Forse 3 o 4 chilometri. Ero arrivato! La casetta era stretta e lunga, un terratetto ristrutturato con buon gusto, ben esposto al sole. Quella mattina, poi, la giornata era splendida, calda, nonostante fosse sempre marzo. Quelle mura sembravano più familiari, accoglienti. Ma i colori erano diversi. La facciata era di un rosso più luminoso, inspiegabile, caldo, dava una sensazione di pace. La porta mi chiedeva di entrare, salire, sentivo amore dissolversi nell’aria ed entrare dentro di me a ogni respiro. Come il viaggiatore che vagando giorno dopo giorno nel deserto rovente, finita la borraccia d’acqua e non avendo più da chiedere niente perché non c’è più niente da chiedere, spentesi le ultime speranze di sopravvivenza, all’improvviso si trova davanti un'oasi verde, lussureggiante, rivoli d’acqua ovunque, ma non è un sogno, è tutto vero.
Sì, ero arrivato.
Lei era lì, ad aspettarmi.
2
Aprì delicatamente la porta d’ingresso e io salii le scale, ansimante, un po’ spaventato anche se già rilassato, ebbro della sua vista. Appoggiai le labbra sulle sue guance e la baciai teneramente. Lei mi accolse fra le sue braccia e, affettuosamente, rispose baciandomi sulla fronte.
Poi mi sorrise.
Ogni suo gesto era spaventosamente semplice e allo stesso tempo elegante. Mi attraeva ogni suo movimento, quel corpo così magnetico, attraente, mi regalava energia, il suono gradevole della voce l'alimentava.
Aveva capelli neri, lunghi, che le cadevano sulle spalle e lungo le braccia che, lasciate scivolare sui fianchi, donavano un'armonia alle forme, che io vedevo perfette. Occhi neri profondi come l'abisso, carnagione olivastra, altezza media, un sedere che mi faceva impazzire.
Adoravo tutto di lei. E quando all'improvviso, mentre parlavamo o discutevamo, si fermava a guardarmi, io impazzivo, mi sentivo penetrare nell'anima e mi cadeva ogni forma di resistenza, di difesa personale.
L'avevo conosciuta una sera, durante una cena tra colleghi, presentata da un amico. Era stata invitata, sebbene lavorasse in un’altra azienda, perché stava attraversando un momento personale difficile e il mio amicone Enrico, suo vicino di casa, aveva voluto portarla con se per farla distrarre. Secondo me avevano avuto anche una storia insieme ma non ho mai avuto il coraggio di chiederlo per paura che mi confermasse la cosa.
«Ciao! Sei carina... Enrico; non mi avevi detto che era così carina! Mi chiamo Luca, piacere!» iniziai non proprio nel migliore dei modi.

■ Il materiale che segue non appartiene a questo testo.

-- ==== Sys2Proof/Tests/Slice0.lean ====
section
/-! SUPPORT. Tests of the model against the spec's own worked encodings (30_encoding R110) and vectors (95_test_vectors), smoke tests of WellFormed, and for every statement with hypotheses a state and operands that meet them. -/

namespace Sys2Proof.Tests

section

set_option Elab.async false

open Sys2Proof.Machine

/-! ## Helpers -/

/-- Consecutive bytes from address 0 on. -/
def bytes (l : List Nat) : Memory 8 := Memory.writeSeq (w := 8) [] 0 (l.map (BitVec.ofNat 8))

/-- A context in the middle of a range [0, stop). -/
def ctxAt (stop pos value range bitcnt : Nat) : Ctx :=
  { startAddr := 0, endAddr := BitVec.ofNat 32 stop, pos := BitVec.ofNat 32 pos, value := BitVec.ofNat 16 value
    range := BitVec.ofNat 8 range, bitcnt := BitVec.ofNat 3 bitcnt, init := true }

/-- The reset state with the stream bytes `l` and context 0 as given. -/
def reading (l : List Nat) (c : Ctx) : State := { State.reset with stream := bytes l, bd := State.reset.bd.set 0 c }

/-- The reset state with the stream bytes `l` and the range [0, length) of context 0, before BD_SEEK. -/
def unread (l : List Nat) : State :=
  reading l { ctxAt l.length 0 0 0 0 with init := false }

/-- CPROB of one block type at 128 (95_test_vectors TD-V1 to TD-V4); a command reads the entries of its own type only. -/
def evenProbs (t : Nat) : Memory 8 := (List.range 264).map fun a => (t * 264 + a, 128#8)

/-- The reset state with the pixels `l` from address 0 on, YBASE 0, YSTRIDE `stride`, the level and the position. -/
def pixels (l : List Nat) (stride lvl x y : Nat) : State :=
  { State.reset with
    pix := bytes l, ystride := BitVec.ofNat 16 stride, lflvl := BitVec.ofNat 6 lvl
    lfx := BitVec.ofNat 14 x, lfy := BitVec.ofNat 14 y }

/-- A command answers a next state of which `p` holds. -/
def after (i : Instr) (s : State) (p : State → Bool) : Bool :=
  match exec i s with
  | .next t => p t
  | .fault _ => false
  | .refused _ => false

theorem exists_of_after {i : Instr} {s : State} {p : State → Bool} (h : after i s p = true) :
    ∃ t, exec i s = .next t ∧ p t = true := by
  unfold after at h
  split at h
  · next t ht => exact ⟨t, ht, h⟩
  · cases h
  · cases h

/-- The decoder state a vector lists: POS, VALUE, RANGE, BITCNT. -/
def decoder (c : Ctx) : Nat × Nat × Nat × Nat := (c.pos.toNat, c.value.toNat, c.range.toNat, c.bitcnt.toNat)

/-- The first `n` bytes of PIX from `a` on. -/
def pixRow (s : State) (a n : Nat) : List Nat := (List.range n).map fun j => (s.pix.read (a + j)).toNat

/-! ## WellFormed refuses ill-formed terms (30_encoding R102) -/

theorem test_ctx_nine_is_ill_formed : (Instr.bdSel 9).wf = false ∧ (Instr.bdSeek 15).wf = false := by decide
theorem test_blk_25_is_ill_formed : (Instr.tdBlk 25 0 0).wf = false ∧ (Instr.dqBlk 31 0 0).wf = false := by decide
theorem test_plane_3_is_ill_formed : (Instr.lfSeg 3 .v .smb).wf = false ∧ (Instr.lfEdge 3 .h .nsub 15).wf = false := by
  decide

/-! ## Every constructor's decoding, by words of 30_encoding R110 -/

theorem test_decode_nop : decode 0x00000000#32 = .ok .nop := by decide
theorem test_decode_bd_sel : decode 0x01000001#32 = .ok (.bdSel 1) := by decide
theorem test_decode_bd_seek : decode 0x02000008#32 = .ok (.bdSeek 8) := by decide
theorem test_decode_bd_bit : decode 0x03000000#32 = .ok .bdBit := by decide
theorem test_decode_bd_bool : decode 0x040000C8#32 = .ok (.bdBool 200) := by decide
theorem test_decode_bd_lit : decode 0x05000008#32 = .ok (.bdLit 8) := by decide
theorem test_decode_bd_tree : decode 0x06000002#32 = .ok (.bdTree 2) := by decide
theorem test_decode_td_rst : decode 0x10000000#32 = .ok .tdRst := by decide
theorem test_decode_td_newrow : decode 0x11000000#32 = .ok .tdNewrow := by decide
theorem test_decode_td_blk : decode 0x12001466#32 = .ok (.tdBlk 6 3 5) := by decide
theorem test_decode_dq_blk : decode 0x13000166#32 = .ok (.dqBlk 6 3 2) := by decide
theorem test_decode_td_mb :
    decode 0x14100080#32 = .ok (.tdMb 1 0 true false) ∧ decode 0x14200480#32 = .ok (.tdMb 1 1 false true) := by decide
theorem test_decode_lf_setlvl : decode 0x2000003C#32 = .ok (.lfSetlvl 60) := by decide
theorem test_decode_lf_adjlvl :
    decode 0x2100000A#32 = .ok (.lfAdjlvl 10) ∧ decode 0x21000076#32 = .ok (.lfAdjlvl (-10)) := by decide
theorem test_decode_lf_setx : decode 0x22000010#32 = .ok (.lfSetx 16) := by decide
theorem test_decode_lf_sety : decode 0x23000000#32 = .ok (.lfSety 0) := by decide
theorem test_decode_lf_seg : decode 0x24000018#32 = .ok (.lfSeg 0 .v .nsub) := by decide
theorem test_decode_lf_edge : decode 0x25000715#32 = .ok (.lfEdge 1 .h .nmb 7) := by decide
theorem test_decode_lf_mb :
    decode 0x26000001#32 = .ok (.lfMb 1 0 false) ∧ decode 0x26100401#32 = .ok (.lfMb 1 1 true) := by decide
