-- ==== Sys2Proof/Machine/State.lean ====
section
/-! DEFINITION. The machine's state (the ports of R36 of 10_state.md and the build parameters of R7), its
reset value, and the ways a step can stop.

The unit has no registers, no program counter, no flags, no memory and no hidden state (R30 to R35 of
10_state.md, R50 of 20_memory.md): what is here is what is on its ports. -/

namespace Sys2Proof.Machine

/-- The output ports (R36, R38 of 10_state.md). -/
structure Response where
  /-- the numeric or Boolean result -/
  y    : BitVec 32
  /-- the text, character k in bits 8k+7 to 8k -/
  txt  : Text
  /-- the number of characters in `txt` -/
  tlen : BitVec 4
  /-- 1 when the request word is illegal -/
  ill  : BitVec 1
  deriving DecidableEq, Repr

/-- What the machine holds between two steps. -/
structure State where
  /-- the build parameters (R7 of 00_scope.md), changed by no step (R251 of 70_reset_and_hazards.md; log entry 1) -/
  params   : Params
  /-- the input port REQ (R36 of 10_state.md) -/
  req      : ReqWord
  /-- bit i is 1 when REQ[i] is undriven or unknown (R252 of 70_reset_and_hazards.md, I7; log entry 4) -/
  undriven : BitVec 64
  /-- the output ports as they last settled (R36 of 10_state.md; log entry 5) -/
  out      : Response
  deriving DecidableEq, Repr

/-- The ways a step can end in a fault: none. No operation raises an exception and no input traps (R220,
R221 of 60_exceptions.md). -/
inductive Fault
  deriving DecidableEq, Repr

/-- The ways a step can be refused. -/
inductive Refusal where
  /-- An instruction that has no meaning yet; raised by no arm of this model. Safe. -/
  | notModelled (mnemonic : String)
  /-- Raised by `step`, never by an instruction: a bit of REQ is undriven or unknown, and the spec "says
  nothing of the outputs" then (R252 of 70_reset_and_hazards.md; I7, treatment 'refuse'). Safe. -/
  | undrivenRequest
  deriving DecidableEq, Repr

/-- The machine before its first request: default parameters (R7 of 00_scope.md), REQ at 0 and driven
(DESIGN CHOICE, log entries 3 and 4), the outputs at what R76 gives for that word (R251). -/
def State.reset : State :=
  { params := Params.default, req := 0, undriven := 0, out := { y := 0, txt := 0, tlen := 0, ill := 0 } }

end Sys2Proof.Machine
end

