-- ==== Sys2Proof/Machine/Classifier.lean ====
section
/-! DEFINITION. The classifier (41_classifier.md): ISNAN, ISINF and ISNORM. None of them reads the sign. -/

namespace Sys2Proof.Machine

/-- `isNaN16` (R130 of 41_classifier.md). -/
def isNan16 (h : Half) : Bool := decide (exp16 h = 31) && decide (man16 h ≠ 0)

/-- `isInf16` (R132 of 41_classifier.md). -/
def isInf16 (h : Half) : Bool := decide (exp16 h = 31) && decide (man16 h = 0)

/-- `isNorm16` (R134 of 41_classifier.md; the range is C1's choice in 90_conflicts.md). -/
def isNorm16 (h : Half) : Bool := decide (1 ≤ exp16 h) && decide (exp16 h ≤ 30)

/-- ISNAN (R130 of 41_classifier.md). -/
def execIsNan (h : Half) (s : State) : Host.Outcome State Fault Refusal :=
  .next (s.respond (deliverBool (isNan16 h)))

/-- ISINF (R132 of 41_classifier.md). -/
def execIsInf (h : Half) (s : State) : Host.Outcome State Fault Refusal :=
  .next (s.respond (deliverBool (isInf16 h)))

/-- ISNORM (R134 of 41_classifier.md). -/
def execIsNorm (h : Half) (s : State) : Host.Outcome State Fault Refusal :=
  .next (s.respond (deliverBool (isNorm16 h)))

end Sys2Proof.Machine
end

Lei, stupita e un po’ arrossita, mi disse con voce calda ma decisa: «Ciao, mi chiamo Sara, grazie per la carina, sicuramente non stupida.»
Colpito dalla risposta fulminea, rimasi impassibile e pensai subito che la ragazza era sì carina ma sapeva il fatto suo, una tipa tosta che difficilmente si sarebbe lasciata andare a un cretino come me. Però aveva fatto subito breccia nella mia testa, nei miei sensi.
La guardavo mentre si sedeva al tavolino, era terribilmente sexy.